— THE TASK —
Reproduce the entries shown below only from the line with "one of the two" down to the line with "offset => validOffset offset", keeping both end lines and copying each one exactly.

PROVIDED DATA below:

-- ==== Sys2Proof/Syntax.lean ====
section
/-! DEFINITION. The operations of the block as one inductive, one constructor per row of
`spec/opcode_table.json` (`spec/30_encoding.md` R60), and the fixed sets of names they use. -/

namespace Sys2Proof

/-- The twelve named registers of the window (`spec/10_state.md` R9). -/
inductive RegName where
  | enable | outAddrLo0 | outAddrHi0 | outAddrLo1 | outAddrHi1 | outFormat | outWidth | outHeight
  | outStatus | vvalidDuration | vblankDuration | irqReg
  deriving DecidableEq, Repr

/-- The two one-shot timers: `fs` is the frame-start timer (id 0), `fe` the frame-end timer (id 1)
(`spec/10_state.md` R23, `spec/30_encoding.md` R52). -/
inductive TimerId where
  | fs | fe
  deriving DecidableEq, Repr

/-- An operation of the block (R60). `wr…` are host writes, `rd…` host reads, `ev…` timer events.
`int…` are the internal operations of format `INT`, which other operations invoke and which have
no operation word. -/
inductive Instr where
  -- host writes, kind 01
  | wrEnableOn (value : Word)
  | wrEnableOff
  | wrOutAddrLo0 (value : Word)
  | wrOutAddrHi0 (value : Word)
  | wrOutAddrLo1 (value : Word)
  | wrOutAddrHi1 (value : Word)
  | wrOutFormat (value : Word)
  | wrOutWidth (value : Word)
  | wrOutHeight (value : Word)
  | wrOutStatus (value : Word)
  | wrVvalidDuration (value : Word)
  | wrVblankDuration (value : Word)
  | wrIrqReg (value : Word)
  | wrUnnamed (offset value : Word)
  | wrInvalid (offset value : Word)
  -- host reads, kind 00
  | rdEnable
  | rdOutAddrLo0
  | rdOutAddrHi0
  | rdOutAddrLo1
  | rdOutAddrHi1
  | rdOutFormat
  | rdOutWidth
  | rdOutHeight
  | rdOutStatus
  | rdVvalidDuration
  | rdVblankDuration
  | rdIrqReg
  | rdUnnamed (offset : Word)
  | rdInvalid (offset : Word)
  -- timer events, kind 10
  | evFrameStart
  | evFrameEnd
  -- internal operations, format INT
  | intRegisterWrite (offset value : Word)
  | intRegisterRead (offset : Word)
  | intHandlerWrite (offset value : Word)
  | intHandlerRead (offset : Word)
  | intValidateDmaConfig (channel planeCount : Nat)
  | intDmaWrite (channel : Nat) (buffer : List Byte) (length planeIndex : Nat)
  | intMemWrite (addr : Addr) (n : Nat) (bytes : List Byte)
  | intCreateTimers
  | intAllocCache
  | intReleaseCache
  | intArm (t : TimerId) (durUs : Word)
  | intSetIrq (value : Word)
  | intRaiseFlag (m : Word)
  deriving DecidableEq, Repr

end Sys2Proof
end

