-- ==== Sys2Proof/WellFormed.lean ====
section
/-! DEFINITION. When an operation's operands are the ones its row of `spec/opcode_table.json` admits
(`spec/30_encoding.md` R53, R60). -/

namespace Sys2Proof

open Sys2Proof.Machine

/-- The operand conditions of the rows: the written value of `WR.ENABLE.ON` is not 0 (R101), the
generic rows have the offsets R60 gives them, the handlers see validated offsets only (R66 to R68),
`buffer` and `bytes` hold the bytes the length names (R97, R99), and a raised flag is one of the two
the block uses (R112). -/
def WellFormed : Instr → Bool
  | .wrEnableOn value => value != 0#32
  | .wrUnnamed offset _ => unnamedOffset offset
  | .wrInvalid offset _ => !validOffset offset
  | .rdUnnamed offset => unnamedOffset offset
  | .rdInvalid offset => !validOffset offset
  | .intHandlerWrite offset _ => validOffset offset
  | .intHandlerRead offset => validOffset offset
  | .intDmaWrite _ buffer length _ => length ≤ buffer.length
  | .intMemWrite _ n bytes => n == bytes.length
  | .intRaiseFlag m => m == 1#32 || m == 2#32
  | .wrEnableOff | .wrOutAddrLo0 _ | .wrOutAddrHi0 _ | .wrOutAddrLo1 _ | .wrOutAddrHi1 _
  | .wrOutFormat _ | .wrOutWidth _ | .wrOutHeight _ | .wrOutStatus _ | .wrVvalidDuration _
  | .wrVblankDuration _ | .wrIrqReg _
  | .rdEnable | .rdOutAddrLo0 | .rdOutAddrHi0 | .rdOutAddrLo1 | .rdOutAddrHi1 | .rdOutFormat
  | .rdOutWidth | .rdOutHeight | .rdOutStatus | .rdVvalidDuration | .rdVblankDuration | .rdIrqReg
  | .evFrameStart | .evFrameEnd
  | .intRegisterWrite _ _ | .intRegisterRead _ | .intValidateDmaConfig _ _ | .intCreateTimers
  | .intAllocCache | .intReleaseCache | .intArm _ _ | .intSetIrq _ => true

end Sys2Proof
end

End of PROVIDED DATA.

— RESPONSE —
`buffer` and `bytes` hold the bytes the length names (R97, R99), and a raised flag is one of the two
the block uses (R112). -/
def WellFormed : Instr → Bool
  | .wrEnableOn value => value != 0#32
  | .wrUnnamed offset _ => unnamedOffset offset
  | .wrInvalid offset _ => !validOffset offset
  | .rdUnnamed offset => unnamedOffset offset
  | .rdInvalid offset => !validOffset offset
  | .intHandlerWrite offset _ => validOffset offset
  | .intHandlerRead offset => validOffset offset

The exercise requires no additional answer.